Exercise prompt:
From the listing below, retype exactly the line holding "-- ==== Sys2Proof/Laws/PerInstr.lean", the line holding "theorem imm_length (wide", and the lines between them; skip everything else.
______________________________
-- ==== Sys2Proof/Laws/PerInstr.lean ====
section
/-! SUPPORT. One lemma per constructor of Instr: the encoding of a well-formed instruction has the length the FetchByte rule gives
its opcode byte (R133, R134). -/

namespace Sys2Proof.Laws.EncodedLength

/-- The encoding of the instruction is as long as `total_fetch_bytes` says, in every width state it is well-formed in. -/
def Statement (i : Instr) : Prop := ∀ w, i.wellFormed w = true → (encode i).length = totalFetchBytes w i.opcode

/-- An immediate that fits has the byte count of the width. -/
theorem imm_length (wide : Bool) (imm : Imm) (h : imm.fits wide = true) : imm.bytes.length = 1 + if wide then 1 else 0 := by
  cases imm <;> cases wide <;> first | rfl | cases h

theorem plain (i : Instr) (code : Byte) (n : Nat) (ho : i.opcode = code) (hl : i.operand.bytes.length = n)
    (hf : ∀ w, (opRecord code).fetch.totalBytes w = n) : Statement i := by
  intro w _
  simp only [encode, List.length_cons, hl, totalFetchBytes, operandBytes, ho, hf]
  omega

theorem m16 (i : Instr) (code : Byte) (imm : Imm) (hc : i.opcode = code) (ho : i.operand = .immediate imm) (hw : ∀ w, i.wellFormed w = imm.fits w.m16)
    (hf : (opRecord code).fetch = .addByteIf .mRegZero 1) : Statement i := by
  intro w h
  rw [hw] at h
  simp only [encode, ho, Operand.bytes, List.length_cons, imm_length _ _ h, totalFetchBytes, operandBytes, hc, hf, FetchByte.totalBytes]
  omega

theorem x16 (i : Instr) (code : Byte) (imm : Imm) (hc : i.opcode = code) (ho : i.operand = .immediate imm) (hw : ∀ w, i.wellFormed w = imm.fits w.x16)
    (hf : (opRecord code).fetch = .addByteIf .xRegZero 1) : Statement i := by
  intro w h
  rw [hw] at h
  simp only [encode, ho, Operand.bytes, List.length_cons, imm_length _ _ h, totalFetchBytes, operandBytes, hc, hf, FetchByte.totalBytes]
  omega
______________________________
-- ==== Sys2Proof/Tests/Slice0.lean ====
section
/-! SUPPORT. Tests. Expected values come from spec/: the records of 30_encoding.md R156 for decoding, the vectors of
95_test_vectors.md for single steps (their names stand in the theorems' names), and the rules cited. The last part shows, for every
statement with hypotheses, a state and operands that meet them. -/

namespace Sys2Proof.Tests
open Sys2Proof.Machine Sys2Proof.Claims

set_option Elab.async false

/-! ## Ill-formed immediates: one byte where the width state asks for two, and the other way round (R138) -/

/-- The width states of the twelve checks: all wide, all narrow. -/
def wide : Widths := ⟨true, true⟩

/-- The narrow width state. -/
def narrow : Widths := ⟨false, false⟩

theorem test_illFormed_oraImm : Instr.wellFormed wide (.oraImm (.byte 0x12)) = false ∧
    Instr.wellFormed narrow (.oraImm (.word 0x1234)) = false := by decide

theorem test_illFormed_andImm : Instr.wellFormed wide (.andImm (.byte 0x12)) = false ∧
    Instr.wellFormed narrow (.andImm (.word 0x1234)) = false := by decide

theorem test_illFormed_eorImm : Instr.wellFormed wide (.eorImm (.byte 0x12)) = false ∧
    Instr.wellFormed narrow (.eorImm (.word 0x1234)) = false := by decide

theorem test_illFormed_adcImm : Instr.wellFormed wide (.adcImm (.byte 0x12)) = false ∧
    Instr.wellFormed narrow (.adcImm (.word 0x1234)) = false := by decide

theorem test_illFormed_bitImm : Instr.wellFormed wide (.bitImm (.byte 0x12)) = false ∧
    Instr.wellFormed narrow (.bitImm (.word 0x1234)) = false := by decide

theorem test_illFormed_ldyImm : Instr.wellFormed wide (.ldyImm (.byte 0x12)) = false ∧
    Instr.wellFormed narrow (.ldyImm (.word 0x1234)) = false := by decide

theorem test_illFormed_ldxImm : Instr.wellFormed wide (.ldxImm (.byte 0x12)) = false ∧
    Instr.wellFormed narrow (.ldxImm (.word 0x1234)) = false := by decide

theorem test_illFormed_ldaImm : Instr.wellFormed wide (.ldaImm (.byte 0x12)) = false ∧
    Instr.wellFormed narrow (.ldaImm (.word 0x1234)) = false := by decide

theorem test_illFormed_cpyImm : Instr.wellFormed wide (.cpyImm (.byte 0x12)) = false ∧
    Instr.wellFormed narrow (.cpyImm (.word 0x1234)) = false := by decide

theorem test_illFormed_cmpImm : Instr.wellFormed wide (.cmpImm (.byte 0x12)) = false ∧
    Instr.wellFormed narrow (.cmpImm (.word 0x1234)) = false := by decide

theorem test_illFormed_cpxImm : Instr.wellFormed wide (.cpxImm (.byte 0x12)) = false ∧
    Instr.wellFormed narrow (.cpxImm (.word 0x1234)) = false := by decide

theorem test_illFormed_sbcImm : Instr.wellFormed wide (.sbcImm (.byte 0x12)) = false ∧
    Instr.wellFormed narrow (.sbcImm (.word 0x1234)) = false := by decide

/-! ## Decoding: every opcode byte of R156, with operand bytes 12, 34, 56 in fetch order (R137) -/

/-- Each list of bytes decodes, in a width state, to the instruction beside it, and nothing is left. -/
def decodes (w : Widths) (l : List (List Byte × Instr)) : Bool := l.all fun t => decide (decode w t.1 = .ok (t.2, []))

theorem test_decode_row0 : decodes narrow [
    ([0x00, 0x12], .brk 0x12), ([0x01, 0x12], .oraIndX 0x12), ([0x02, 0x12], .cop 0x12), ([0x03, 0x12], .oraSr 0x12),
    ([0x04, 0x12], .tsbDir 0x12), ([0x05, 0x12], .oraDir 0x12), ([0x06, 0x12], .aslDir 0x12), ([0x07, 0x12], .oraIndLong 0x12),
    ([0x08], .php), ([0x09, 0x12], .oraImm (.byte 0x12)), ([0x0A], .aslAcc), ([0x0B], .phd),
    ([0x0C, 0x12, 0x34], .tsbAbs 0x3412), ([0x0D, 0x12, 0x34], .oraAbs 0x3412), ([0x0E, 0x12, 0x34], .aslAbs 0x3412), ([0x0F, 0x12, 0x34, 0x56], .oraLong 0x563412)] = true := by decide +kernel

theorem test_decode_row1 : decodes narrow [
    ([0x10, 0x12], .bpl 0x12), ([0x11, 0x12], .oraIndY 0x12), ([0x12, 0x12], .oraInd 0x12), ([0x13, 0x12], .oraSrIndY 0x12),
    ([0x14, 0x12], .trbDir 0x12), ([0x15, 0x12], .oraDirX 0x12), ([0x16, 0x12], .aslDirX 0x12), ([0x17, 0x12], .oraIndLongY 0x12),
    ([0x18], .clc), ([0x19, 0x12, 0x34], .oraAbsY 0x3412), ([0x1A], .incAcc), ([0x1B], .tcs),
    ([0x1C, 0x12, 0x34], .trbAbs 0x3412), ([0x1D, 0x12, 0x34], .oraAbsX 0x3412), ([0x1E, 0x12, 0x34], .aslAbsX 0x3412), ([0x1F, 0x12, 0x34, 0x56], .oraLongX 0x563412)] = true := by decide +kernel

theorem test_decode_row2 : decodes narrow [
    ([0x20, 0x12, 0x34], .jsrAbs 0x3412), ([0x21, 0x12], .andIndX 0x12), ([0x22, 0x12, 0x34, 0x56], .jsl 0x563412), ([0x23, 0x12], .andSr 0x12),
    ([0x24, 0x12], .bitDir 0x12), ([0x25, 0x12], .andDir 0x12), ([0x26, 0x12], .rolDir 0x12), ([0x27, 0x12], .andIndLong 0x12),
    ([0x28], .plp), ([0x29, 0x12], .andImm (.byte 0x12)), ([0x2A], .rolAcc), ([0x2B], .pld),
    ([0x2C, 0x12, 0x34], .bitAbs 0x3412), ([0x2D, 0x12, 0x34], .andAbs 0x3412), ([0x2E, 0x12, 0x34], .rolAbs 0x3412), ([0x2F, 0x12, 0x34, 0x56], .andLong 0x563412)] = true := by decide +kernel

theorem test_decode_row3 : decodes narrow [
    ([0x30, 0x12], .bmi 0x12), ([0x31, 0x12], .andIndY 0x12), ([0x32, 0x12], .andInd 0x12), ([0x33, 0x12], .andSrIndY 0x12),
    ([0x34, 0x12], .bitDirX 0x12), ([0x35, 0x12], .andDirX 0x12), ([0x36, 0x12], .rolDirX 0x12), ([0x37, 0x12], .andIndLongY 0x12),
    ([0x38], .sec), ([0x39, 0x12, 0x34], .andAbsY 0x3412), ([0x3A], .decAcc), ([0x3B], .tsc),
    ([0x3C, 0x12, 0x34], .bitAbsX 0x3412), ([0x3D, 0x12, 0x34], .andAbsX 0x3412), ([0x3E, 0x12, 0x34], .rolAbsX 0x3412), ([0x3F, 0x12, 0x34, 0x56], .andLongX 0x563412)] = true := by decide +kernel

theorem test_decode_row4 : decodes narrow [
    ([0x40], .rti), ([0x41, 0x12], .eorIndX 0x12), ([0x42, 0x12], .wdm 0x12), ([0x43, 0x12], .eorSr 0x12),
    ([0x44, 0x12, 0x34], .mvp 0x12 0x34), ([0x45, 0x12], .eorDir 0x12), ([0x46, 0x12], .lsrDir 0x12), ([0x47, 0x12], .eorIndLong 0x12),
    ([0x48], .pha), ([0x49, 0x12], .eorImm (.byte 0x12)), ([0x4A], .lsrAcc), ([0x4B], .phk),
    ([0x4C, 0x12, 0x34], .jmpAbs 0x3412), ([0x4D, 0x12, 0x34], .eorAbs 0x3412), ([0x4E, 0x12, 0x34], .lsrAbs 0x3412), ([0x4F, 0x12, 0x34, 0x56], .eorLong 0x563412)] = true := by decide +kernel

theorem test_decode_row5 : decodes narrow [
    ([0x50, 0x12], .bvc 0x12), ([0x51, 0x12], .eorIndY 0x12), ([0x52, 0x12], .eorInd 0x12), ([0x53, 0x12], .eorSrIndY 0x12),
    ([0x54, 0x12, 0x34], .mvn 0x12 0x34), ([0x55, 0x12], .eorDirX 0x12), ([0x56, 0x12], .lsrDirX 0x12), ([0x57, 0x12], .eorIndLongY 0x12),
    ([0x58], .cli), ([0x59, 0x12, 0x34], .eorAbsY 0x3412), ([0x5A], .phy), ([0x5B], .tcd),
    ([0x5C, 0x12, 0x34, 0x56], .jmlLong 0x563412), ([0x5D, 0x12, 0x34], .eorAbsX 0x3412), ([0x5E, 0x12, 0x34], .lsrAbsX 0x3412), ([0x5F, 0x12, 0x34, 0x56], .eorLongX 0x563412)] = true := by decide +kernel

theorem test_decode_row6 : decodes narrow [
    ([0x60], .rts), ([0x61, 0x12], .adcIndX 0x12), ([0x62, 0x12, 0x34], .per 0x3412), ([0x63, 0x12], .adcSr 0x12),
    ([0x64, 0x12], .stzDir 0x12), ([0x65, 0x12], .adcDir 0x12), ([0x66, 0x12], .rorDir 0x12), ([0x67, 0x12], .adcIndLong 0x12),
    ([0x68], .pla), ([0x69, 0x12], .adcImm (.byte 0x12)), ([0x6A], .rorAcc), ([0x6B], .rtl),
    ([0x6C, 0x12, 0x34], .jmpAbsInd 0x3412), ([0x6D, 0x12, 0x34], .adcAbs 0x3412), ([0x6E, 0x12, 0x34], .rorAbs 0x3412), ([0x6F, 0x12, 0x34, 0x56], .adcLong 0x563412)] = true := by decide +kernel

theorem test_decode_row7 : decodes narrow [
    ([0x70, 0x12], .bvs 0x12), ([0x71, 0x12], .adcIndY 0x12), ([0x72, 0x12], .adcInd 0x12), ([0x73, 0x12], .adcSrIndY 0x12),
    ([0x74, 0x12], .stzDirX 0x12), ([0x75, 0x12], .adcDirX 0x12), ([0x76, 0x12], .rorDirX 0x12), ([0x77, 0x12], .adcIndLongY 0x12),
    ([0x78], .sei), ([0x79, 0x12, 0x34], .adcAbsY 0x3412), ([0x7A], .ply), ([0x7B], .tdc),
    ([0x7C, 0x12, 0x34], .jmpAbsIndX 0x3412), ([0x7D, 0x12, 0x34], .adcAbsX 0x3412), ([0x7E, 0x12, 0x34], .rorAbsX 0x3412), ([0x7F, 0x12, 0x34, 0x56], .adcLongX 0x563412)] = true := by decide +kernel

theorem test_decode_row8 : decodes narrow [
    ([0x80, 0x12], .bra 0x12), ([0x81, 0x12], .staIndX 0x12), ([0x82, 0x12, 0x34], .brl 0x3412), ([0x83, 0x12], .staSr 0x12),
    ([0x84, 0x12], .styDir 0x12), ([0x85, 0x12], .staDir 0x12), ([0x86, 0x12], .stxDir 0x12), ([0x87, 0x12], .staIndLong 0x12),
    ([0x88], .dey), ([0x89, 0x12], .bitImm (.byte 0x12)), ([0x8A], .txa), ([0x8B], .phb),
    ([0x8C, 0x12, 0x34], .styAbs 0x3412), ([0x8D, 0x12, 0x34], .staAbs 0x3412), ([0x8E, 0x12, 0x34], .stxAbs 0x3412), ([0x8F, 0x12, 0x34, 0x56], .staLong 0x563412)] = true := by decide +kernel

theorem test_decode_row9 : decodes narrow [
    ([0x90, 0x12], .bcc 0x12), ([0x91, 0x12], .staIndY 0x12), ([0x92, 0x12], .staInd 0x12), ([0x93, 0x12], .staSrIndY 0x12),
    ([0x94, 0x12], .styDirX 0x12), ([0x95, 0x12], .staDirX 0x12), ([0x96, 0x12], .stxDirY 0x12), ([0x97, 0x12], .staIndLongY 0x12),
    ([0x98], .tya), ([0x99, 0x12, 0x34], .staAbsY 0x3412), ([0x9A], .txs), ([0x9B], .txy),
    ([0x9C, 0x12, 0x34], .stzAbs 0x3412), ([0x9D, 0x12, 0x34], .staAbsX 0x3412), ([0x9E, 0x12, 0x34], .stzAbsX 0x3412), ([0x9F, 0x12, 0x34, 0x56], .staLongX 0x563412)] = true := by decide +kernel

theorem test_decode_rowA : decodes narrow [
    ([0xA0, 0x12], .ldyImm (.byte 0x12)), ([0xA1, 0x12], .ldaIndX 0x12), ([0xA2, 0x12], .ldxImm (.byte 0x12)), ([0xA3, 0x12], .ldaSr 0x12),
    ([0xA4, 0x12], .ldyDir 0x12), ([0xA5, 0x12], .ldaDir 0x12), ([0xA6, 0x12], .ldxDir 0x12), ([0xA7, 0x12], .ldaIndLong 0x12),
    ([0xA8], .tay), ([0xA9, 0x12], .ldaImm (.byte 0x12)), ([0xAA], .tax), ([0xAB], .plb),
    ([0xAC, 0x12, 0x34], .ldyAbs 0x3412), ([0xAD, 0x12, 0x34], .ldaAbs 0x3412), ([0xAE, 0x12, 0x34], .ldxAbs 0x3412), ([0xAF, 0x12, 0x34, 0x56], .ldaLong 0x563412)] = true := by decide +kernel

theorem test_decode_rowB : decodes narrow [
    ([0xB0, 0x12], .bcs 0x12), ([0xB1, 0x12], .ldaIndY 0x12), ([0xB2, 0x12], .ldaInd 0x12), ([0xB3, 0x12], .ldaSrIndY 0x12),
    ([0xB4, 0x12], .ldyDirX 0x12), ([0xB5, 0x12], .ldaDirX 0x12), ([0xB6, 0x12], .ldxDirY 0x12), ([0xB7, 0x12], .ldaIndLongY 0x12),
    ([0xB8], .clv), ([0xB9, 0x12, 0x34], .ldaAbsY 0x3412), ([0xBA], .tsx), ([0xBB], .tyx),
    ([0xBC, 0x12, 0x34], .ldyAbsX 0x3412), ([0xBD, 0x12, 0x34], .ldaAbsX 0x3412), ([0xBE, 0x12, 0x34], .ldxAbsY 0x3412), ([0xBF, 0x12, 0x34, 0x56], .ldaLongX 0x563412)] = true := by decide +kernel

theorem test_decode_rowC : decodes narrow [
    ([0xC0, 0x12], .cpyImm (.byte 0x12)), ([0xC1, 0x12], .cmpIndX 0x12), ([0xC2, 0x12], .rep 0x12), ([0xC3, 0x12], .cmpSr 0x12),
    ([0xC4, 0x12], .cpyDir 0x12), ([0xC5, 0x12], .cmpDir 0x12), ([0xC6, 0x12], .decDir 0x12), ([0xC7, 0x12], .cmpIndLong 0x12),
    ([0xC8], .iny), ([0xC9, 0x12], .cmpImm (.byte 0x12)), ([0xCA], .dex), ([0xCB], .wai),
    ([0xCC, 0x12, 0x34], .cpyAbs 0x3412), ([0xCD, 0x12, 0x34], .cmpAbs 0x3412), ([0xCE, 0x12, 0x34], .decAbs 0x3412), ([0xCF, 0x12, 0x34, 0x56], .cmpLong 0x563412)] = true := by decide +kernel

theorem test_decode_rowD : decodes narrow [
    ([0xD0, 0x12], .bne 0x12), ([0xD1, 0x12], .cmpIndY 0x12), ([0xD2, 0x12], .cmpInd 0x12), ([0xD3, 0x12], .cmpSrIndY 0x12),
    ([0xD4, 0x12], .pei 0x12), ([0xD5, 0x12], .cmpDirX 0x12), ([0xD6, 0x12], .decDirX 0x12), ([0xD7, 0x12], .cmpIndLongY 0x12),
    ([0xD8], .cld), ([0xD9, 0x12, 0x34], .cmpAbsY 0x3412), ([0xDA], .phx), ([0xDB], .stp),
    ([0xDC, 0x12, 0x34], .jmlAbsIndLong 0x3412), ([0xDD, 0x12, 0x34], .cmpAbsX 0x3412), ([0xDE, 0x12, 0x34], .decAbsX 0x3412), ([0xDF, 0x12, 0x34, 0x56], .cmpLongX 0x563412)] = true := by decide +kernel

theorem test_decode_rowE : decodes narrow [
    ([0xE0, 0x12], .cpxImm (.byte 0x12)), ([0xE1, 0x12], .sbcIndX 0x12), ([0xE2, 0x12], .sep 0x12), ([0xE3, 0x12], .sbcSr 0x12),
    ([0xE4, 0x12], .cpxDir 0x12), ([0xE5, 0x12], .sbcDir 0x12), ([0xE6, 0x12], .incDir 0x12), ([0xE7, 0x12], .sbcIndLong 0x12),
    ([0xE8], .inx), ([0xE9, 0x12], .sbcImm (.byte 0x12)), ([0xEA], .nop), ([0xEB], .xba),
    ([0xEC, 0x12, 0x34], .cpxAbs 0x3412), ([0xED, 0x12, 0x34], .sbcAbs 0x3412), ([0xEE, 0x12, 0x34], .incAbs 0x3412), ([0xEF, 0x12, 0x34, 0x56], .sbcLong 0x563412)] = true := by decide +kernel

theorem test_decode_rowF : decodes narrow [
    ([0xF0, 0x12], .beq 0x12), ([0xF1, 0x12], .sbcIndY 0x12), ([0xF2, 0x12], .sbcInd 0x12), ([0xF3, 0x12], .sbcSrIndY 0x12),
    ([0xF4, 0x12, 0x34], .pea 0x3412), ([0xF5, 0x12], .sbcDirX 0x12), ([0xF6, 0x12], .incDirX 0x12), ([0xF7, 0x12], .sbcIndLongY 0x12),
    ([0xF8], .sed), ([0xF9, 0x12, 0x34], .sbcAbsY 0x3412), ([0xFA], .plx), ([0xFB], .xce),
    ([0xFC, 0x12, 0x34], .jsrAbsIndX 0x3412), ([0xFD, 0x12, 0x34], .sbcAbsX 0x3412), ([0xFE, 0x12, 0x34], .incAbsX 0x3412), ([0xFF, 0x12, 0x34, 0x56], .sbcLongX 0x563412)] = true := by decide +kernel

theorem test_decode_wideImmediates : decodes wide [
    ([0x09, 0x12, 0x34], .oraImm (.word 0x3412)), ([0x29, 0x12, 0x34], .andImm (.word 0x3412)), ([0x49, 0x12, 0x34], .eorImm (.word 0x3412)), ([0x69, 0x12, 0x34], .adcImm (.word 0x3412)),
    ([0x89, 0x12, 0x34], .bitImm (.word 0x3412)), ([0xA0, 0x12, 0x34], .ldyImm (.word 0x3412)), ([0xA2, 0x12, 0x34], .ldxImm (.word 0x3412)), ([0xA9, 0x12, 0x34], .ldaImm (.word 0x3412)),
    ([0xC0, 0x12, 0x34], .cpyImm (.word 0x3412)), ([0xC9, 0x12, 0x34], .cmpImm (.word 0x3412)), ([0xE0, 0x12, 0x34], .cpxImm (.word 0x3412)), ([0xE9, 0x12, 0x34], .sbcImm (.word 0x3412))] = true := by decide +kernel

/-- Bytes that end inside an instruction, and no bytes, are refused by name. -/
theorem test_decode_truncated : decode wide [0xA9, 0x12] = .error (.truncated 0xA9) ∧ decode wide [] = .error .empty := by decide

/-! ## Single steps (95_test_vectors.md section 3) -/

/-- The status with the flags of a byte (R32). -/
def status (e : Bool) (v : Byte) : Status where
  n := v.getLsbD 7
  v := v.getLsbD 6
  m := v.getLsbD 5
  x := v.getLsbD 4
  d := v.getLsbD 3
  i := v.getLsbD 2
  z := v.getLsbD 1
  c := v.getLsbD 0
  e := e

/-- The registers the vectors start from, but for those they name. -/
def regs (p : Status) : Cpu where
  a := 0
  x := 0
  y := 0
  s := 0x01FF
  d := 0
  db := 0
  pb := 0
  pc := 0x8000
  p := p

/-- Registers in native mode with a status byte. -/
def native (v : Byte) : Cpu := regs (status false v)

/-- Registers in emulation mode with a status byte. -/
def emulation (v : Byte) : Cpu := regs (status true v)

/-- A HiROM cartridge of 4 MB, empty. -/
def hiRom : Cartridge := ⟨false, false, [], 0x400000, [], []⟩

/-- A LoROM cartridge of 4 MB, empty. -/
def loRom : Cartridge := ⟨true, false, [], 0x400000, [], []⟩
______________________________
Task solution:
-- ==== Sys2Proof/Laws/PerInstr.lean ====
section
/-! SUPPORT. One lemma per constructor of Instr: the encoding of a well-formed instruction has the length the FetchByte rule gives
its opcode byte (R133, R134). -/

namespace Sys2Proof.Laws.EncodedLength

/-- The encoding of the instruction is as long as `total_fetch_bytes` says, in every width state it is well-formed in. -/
def Statement (i : Instr) : Prop := ∀ w, i.wellFormed w = true → (encode i).length = totalFetchBytes w i.opcode

/-- An immediate that fits has the byte count of the width. -/
theorem imm_length (wide : Bool) (imm : Imm) (h : imm.fits wide = true) : imm.bytes.length = 1 + if wide then 1 else 0 := by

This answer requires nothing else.